• _REQUIREMENT_:
Starting at the line with "fetchable s = true ∧ decodeInstr" and going on through the line with "p .pageFault .fetch 0 4) ∧", reproduce each line in the records below exactly and nothing more.

• _EXTRACTED RECORDS_:
/-- A parcel of each reserved form, (a) to (i), and the five slots of (j). -/
theorem witness_ReservedParcels :
    (BitVec.extractLsb' 5 8 0x001C#32 = 0#8 ∧ BitVec.extractLsb' 10 2 0x9405#32 = 0b01#2 ∧ BitVec.extractLsb' 10 2 0x9001#32 = 0b00#2 ∧
      BitVec.extractLsb' 10 2 0x9C05#32 = 0b11#2) ∧
      ([0x001C, 0x9FFC, 0x6101, 0x6F81, 0x9001, 0x9405, 0x9C05, 0x1502, 0x5002, 0x8002, 0x7FFC, 0xFFFC, 0x2001, 0x6502, 0xE02A] :
        List Word).map parcelFields =
      [(0#2, 0#3, 0#1, 0#5, 7#5), (0#2, 4#3, 1#1, 31#5, 31#5), (1#2, 3#3, 0#1, 2#5, 0#5), (1#2, 3#3, 0#1, 31#5, 0#5),
        (1#2, 4#3, 1#1, 0#5, 0#5), (1#2, 4#3, 1#1, 8#5, 1#5), (1#2, 4#3, 1#1, 24#5, 1#5), (2#2, 0#3, 1#1, 10#5, 0#5),
        (2#2, 2#3, 1#1, 0#5, 0#5), (2#2, 4#3, 0#1, 0#5, 0#5), (0#2, 3#3, 1#1, 31#5, 31#5), (0#2, 7#3, 1#1, 31#5, 31#5),
        (1#2, 1#3, 0#1, 0#5, 0#5), (2#2, 3#3, 0#1, 10#5, 0#5), (2#2, 7#3, 0#1, 0#5, 10#5)] := by decide

/-- A parcel for each clause, in their order, and the sub-selectors of those of quadrant 1 with funct3 100. -/
theorem witness_CompressedDispatch :
    ([0x1FFC, 0x3FFC, 0x5FFC, 0x7FFC, 0xBFFC, 0xDFFC, 0xFFFC, 0x107D, 0x3FFD, 0x4F81, 0x7101, 0x7F81, 0x6005, 0x807D,
        0x847D, 0x987D, 0x8C01, 0x8C21, 0x8C41, 0x8FFD, 0xBFFD, 0xDFFD, 0xE001, 0x0FFE, 0x3FFE, 0x50FE, 0x7FFE, 0x8082,
        0x8006, 0x9002, 0x9F82, 0x907E, 0xBFFE, 0xDFFE, 0xFFFE] : List Word).map parcelFields =
      [(0#2, 0#3, 1#1, 31#5, 31#5), (0#2, 1#3, 1#1, 31#5, 31#5), (0#2, 2#3, 1#1, 31#5, 31#5), (0#2, 3#3, 1#1, 31#5, 31#5), (0#2, 5#3, 1#1, 31#5, 31#5),
        (0#2, 6#3, 1#1, 31#5, 31#5), (0#2, 7#3, 1#1, 31#5, 31#5), (1#2, 0#3, 1#1, 0#5, 31#5), (1#2, 1#3, 1#1, 31#5, 31#5), (1#2, 2#3, 0#1, 31#5, 0#5),
        (1#2, 3#3, 1#1, 2#5, 0#5), (1#2, 3#3, 1#1, 31#5, 0#5), (1#2, 3#3, 0#1, 0#5, 1#5), (1#2, 4#3, 0#1, 0#5, 31#5), (1#2, 4#3, 0#1, 8#5, 31#5),
        (1#2, 4#3, 1#1, 16#5, 31#5), (1#2, 4#3, 0#1, 24#5, 0#5), (1#2, 4#3, 0#1, 24#5, 8#5), (1#2, 4#3, 0#1, 24#5, 16#5), (1#2, 4#3, 0#1, 31#5, 31#5),
        (1#2, 5#3, 1#1, 31#5, 31#5), (1#2, 6#3, 1#1, 31#5, 31#5), (1#2, 7#3, 0#1, 0#5, 0#5), (2#2, 0#3, 0#1, 31#5, 31#5), (2#2, 1#3, 1#1, 31#5, 31#5),
        (2#2, 2#3, 1#1, 1#5, 31#5), (2#2, 3#3, 1#1, 31#5, 31#5), (2#2, 4#3, 0#1, 1#5, 0#5), (2#2, 4#3, 0#1, 0#5, 1#5), (2#2, 4#3, 1#1, 0#5, 0#5),
        (2#2, 4#3, 1#1, 31#5, 0#5), (2#2, 4#3, 1#1, 0#5, 31#5), (2#2, 5#3, 1#1, 31#5, 31#5), (2#2, 6#3, 1#1, 31#5, 31#5), (2#2, 7#3, 1#1, 31#5, 31#5)] ∧
      ([0x807D, 0x847D, 0x987D, 0x8C01, 0x8C21, 0x8C41, 0x8FFD] : List Word).map (fun w => (w.extractLsb' 10 2, w.extractLsb' 5 2)) =
      [(0#2, 3#2), (1#2, 3#2), (2#2, 3#2), (3#2, 0#2), (3#2, 1#2), (3#2, 2#2), (3#2, 3#2)] := by decide

/-- A word of each of the five slots, and one of none. -/
theorem witness_XlenChangesFiveSlots :
    ([0x2001, 0x7FFC, 0xFFFC, 0x6502, 0xE02A, 0x1101, 0x13] : List Word).map (fun w => (w.extractLsb' 0 2, w.extractLsb' 13 3)) =
      [(1#2, 1#3), (0#2, 3#3), (0#2, 7#3), (2#2, 3#3), (2#2, 7#3), (1#2, 0#3), (3#2, 0#3)] := by decide

/-- A fused word with four long names and a mode. -/
theorem witness_FormatBounded :
    decode 0xF3EF4F4F .rv32 = .ok (.fnmadd .d .rmm 30 30 30 30) .no := by decide

/-- A CSR the table has, and the first and last addresses it has not. -/
theorem witness_FormatOperandTexts :
    defaultCsrNames.lookup (0xC1F#12).toNat = some "hpmcounter31" ∧ defaultCsrNames.lookup (0#12).toNat = none ∧
      defaultCsrNames.lookup (0xFFF#12).toNat = none := by decide

/-- A word, and a parcel just below addresses that fault. -/
theorem witness_StepRunsDecoded :
    (fetchable (State.reset.withFetchWord 32 0x13) = true ∧
        decodeInstr (fetchWord (State.reset.withFetchWord 32 0x13)) .rv32 = some (.addi 0 0 0)) ∧
      (let s := { State.reset.withFetchWord 16 0x1101 with cfg := { defaultConfig with regions := [⟨2, 8, [.fetch], [.m], .accessFault⟩] } }
       fetchable s = true ∧ decodeInstr (fetchWord s) s.xlen = some (.cAddi 2 0x20)) := by decide

/-- Four bytes at the top of the address space that fetch and memory agree on; FENCE.I completes; a word and no bits in canonical
memories. -/
theorem witness_FetchedWord :
    (let s := { mems with pc := 0xFFFFFFFE }
     ∀ k, k < 4 → byteAt s.imem (addrKey s.xlen (s.pc + BitVec.ofNat 64 k)) = byteAt s.mem (addrKey s.xlen (s.pc + BitVec.ofNat 64 k))) ∧
      (∃ t, exec .fenceI mems = .next t) ∧
      (32 ≤ 32 ∧ Memory.wf mems.mem = true ∧ Memory.wf mems.imem = true) ∧ 0 ≤ 32 ∧ Memory.wf State.reset.imem = true :=
  ⟨by decide, ⟨_, rfl⟩, by decide, by decide, by decide⟩

/-- A parcel and a word that do not decode, with the instruction bits and with 0 as trap value; then a word whose last byte meets
each barrier, and one that meets two. -/
theorem witness_UndecodableAndUnfetchableTrap :
    (∀ s ∈ [State.reset, State.reset.withFetchWord 32 0xFFFFFFFF, { State.reset with cfg := { defaultConfig with illegalTvalZero := true } }],
      cellsWf 0 s.csrs = true ∧ fetchable s = true ∧ decode (fetchWord s) s.xlen = .decodeError) ∧
      (let s := State.reset.withFetchWord 32 0x13
       (fetchWord s).extractLsb' 0 2 = 0b11#2 ∧ cellsWf 0 s.csrs = true ∧
         Met (barred .breakpoint [.fetch] 3 1 s) .breakpoint .fetch 0 4 ∧
         (let p := barred .accessFault [.fetch] 0 1 (barred .pageFault [.fetch] 3 1 s)
          ¬Met p .breakpoint .fetch 0 4 ∧ Met p .pageFault .fetch 0 4) ∧
         (let p := barred .translationFault [.fetch] 3 1 s
          ¬Met p .breakpoint .fetch 0 4 ∧ ¬Met p .pageFault .fetch 0 4 ∧ Met p .translationFault .fetch 0 4) ∧
         (let p := barred .accessFault [.fetch] 3 1 s
          ¬Met p .breakpoint .fetch 0 4 ∧ ¬Met p .pageFault .fetch 0 4 ∧ Met p .accessFault .fetch 0 4)) := by
  unfold Met; decide

theorem reset_storage : StorageInv State.reset :=
  ⟨by decide, by decide, by decide, by decide, by decide, by decide⟩

theorem reset_width : WidthInv State.reset := ⟨by decide, by decide, by decide, by decide, by decide⟩

theorem reset_answer : AnswerInv State.reset := rfl

theorem witness_StepKeepsStorage : StorageInv State.reset ∧ ∃ t, step State.reset = .next t := ⟨reset_storage, _, rfl⟩

theorem witness_StepKeepsWidths : WidthInv State.reset ∧ ∃ t, step State.reset = .next t := ⟨reset_width, _, rfl⟩

theorem witness_StepKeepsAnswer : AnswerInv State.reset ∧ ∃ t, step State.reset = .next t := ⟨reset_answer, _, rfl⟩

/-- A call from user mode changes the mode. -/
theorem witness_OnlyTrapsChangeMode :
    cellsWf 0 State.reset.csrs = true ∧ after .ecall { ints with mode := .u } (fun t => t.mode == .m) = true := by decide

/-- Eight bytes that wrap at the top of the address space, and the first byte outside them. -/
theorem witness_LoadAfterStore :
    Memory.wf mems.mem = true ∧
      ∀ key, inAccess .rv32 4 1 key = true → inAccess .rv32 0xFFFFFFFC 8 key = false := by
  refine ⟨by decide, fun key h => ?_⟩
  simp only [inAccess, Bool.or_false, beq_iff_eq] at h
  subst h; decide

/-- A divisor that is not 0, one that is, the signed overflow under both XLEN values, and a remainder of each sign. -/
theorem witness_MulDivResults :
    regU ints 12 ≠ 0 ∧ regU ints 0 = 0 ∧
      (regS ints 13 = -2 ^ (ints.xlen.bits - 1) ∧ regS ints 14 = -1) ∧
      (regS ints64 13 = -2 ^ (ints64.xlen.bits - 1) ∧ regS ints64 14 = -1) ∧
      (regS ints 11 - (regS ints 11).tdiv (regS ints 12) * regS ints 12 = -1) ∧
      (regS ints 15 - (regS ints 15).tdiv (regS ints 12) * regS ints 12 = 1) := by decide

/-- Misaligned accesses trap, and the byte at 0x2000 cannot be read or written. -/
def strict : State :=
  barred .accessFault [.load, .store, .loadReserved, .storeConditional, .amo] 0x2000 1 (misaligning .misalignedException false mems)

/-- What `AccessOk` says, over a list of the barriers. -/
def accessOk (s : State) (kind : AccessKind) (a : XWord) (n : Nat) : Bool :=
  (aligned s a n || misalignedResponse s kind == .perform) &&
    [Barrier.breakpoint, .pageFault, .translationFault, .accessFault].all fun b => !meets s b kind a n

theorem accessOk_of {s : State} {kind : AccessKind} {a : XWord} {n : Nat} (h : accessOk s kind a n = true) :
    AccessOk s kind a n := by
  simp only [accessOk, Bool.and_eq_true, Bool.or_eq_true, beq_iff_eq, List.all_cons, Bool.not_eq_true', List.all_nil] at h
  exact ⟨h.1, fun b => by cases b <;> simp [h]⟩

/-- Accesses of each size: aligned ones that end just below a byte that cannot be read or written, where misaligned ones trap; and
misaligned ones where they do not. -/
theorem witness_LoadsAndStoresComplete :
    (AccessOk strict .load (readX strict 16 + (0x7FF#12).signExtend 64) 1 ∧
      AccessOk strict .load (readX strict 16 + (0x7FE#12).signExtend 64) 2 ∧
      AccessOk strict .load (readX strict 16 + (0x7FC#12).signExtend 64) 4) ∧
      (AccessOk mems .load (readX mems 16 + (0x7FF#12).signExtend 64) 2 ∧ AccessOk mems .load (readX mems 16 + (0x801#12).signExtend 64) 4) ∧
      Memory.wf strict.mem = true ∧ AccessOk strict .store (readX strict 16 + (0x7FF#12).signExtend 64) 1 ∧
      AccessOk strict .store (readX strict 16 + (0x7FE#12).signExtend 64) 2 ∧
      AccessOk strict .store (readX strict 16 + (0x7FC#12).signExtend 64) 4 := by
  refine ⟨⟨?_, ?_, ?_⟩, ⟨?_, ?_⟩, ?_, ?_, ?_, ?_⟩ <;> first | exact accessOk_of (by decide) | decide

• _RESPONSE AREA_:
       fetchable s = true ∧ decodeInstr (fetchWord s) s.xlen = some (.cAddi 2 0x20)) := by decide

/-- Four bytes at the top of the address space that fetch and memory agree on; FENCE.I completes; a word and no bits in canonical
memories. -/
theorem witness_FetchedWord :
    (let s := { mems with pc := 0xFFFFFFFE }
     ∀ k, k < 4 → byteAt s.imem (addrKey s.xlen (s.pc + BitVec.ofNat 64 k)) = byteAt s.mem (addrKey s.xlen (s.pc + BitVec.ofNat 64 k))) ∧
      (∃ t, exec .fenceI mems = .next t) ∧
      (32 ≤ 32 ∧ Memory.wf mems.mem = true ∧ Memory.wf mems.imem = true) ∧ 0 ≤ 32 ∧ Memory.wf State.reset.imem = true :=
  ⟨by decide, ⟨_, rfl⟩, by decide, by decide, by decide⟩

/-- A parcel and a word that do not decode, with the instruction bits and with 0 as trap value; then a word whose last byte meets
each barrier, and one that meets two. -/
theorem witness_UndecodableAndUnfetchableTrap :
    (∀ s ∈ [State.reset, State.reset.withFetchWord 32 0xFFFFFFFF, { State.reset with cfg := { defaultConfig with illegalTvalZero := true } }],
      cellsWf 0 s.csrs = true ∧ fetchable s = true ∧ decode (fetchWord s) s.xlen = .decodeError) ∧
      (let s := State.reset.withFetchWord 32 0x13
       (fetchWord s).extractLsb' 0 2 = 0b11#2 ∧ cellsWf 0 s.csrs = true ∧
         Met (barred .breakpoint [.fetch] 3 1 s) .breakpoint .fetch 0 4 ∧
         (let p := barred .accessFault [.fetch] 0 1 (barred .pageFault [.fetch] 3 1 s)
          ¬Met p .breakpoint .fetch 0 4 ∧ Met p .pageFault .fetch 0 4) ∧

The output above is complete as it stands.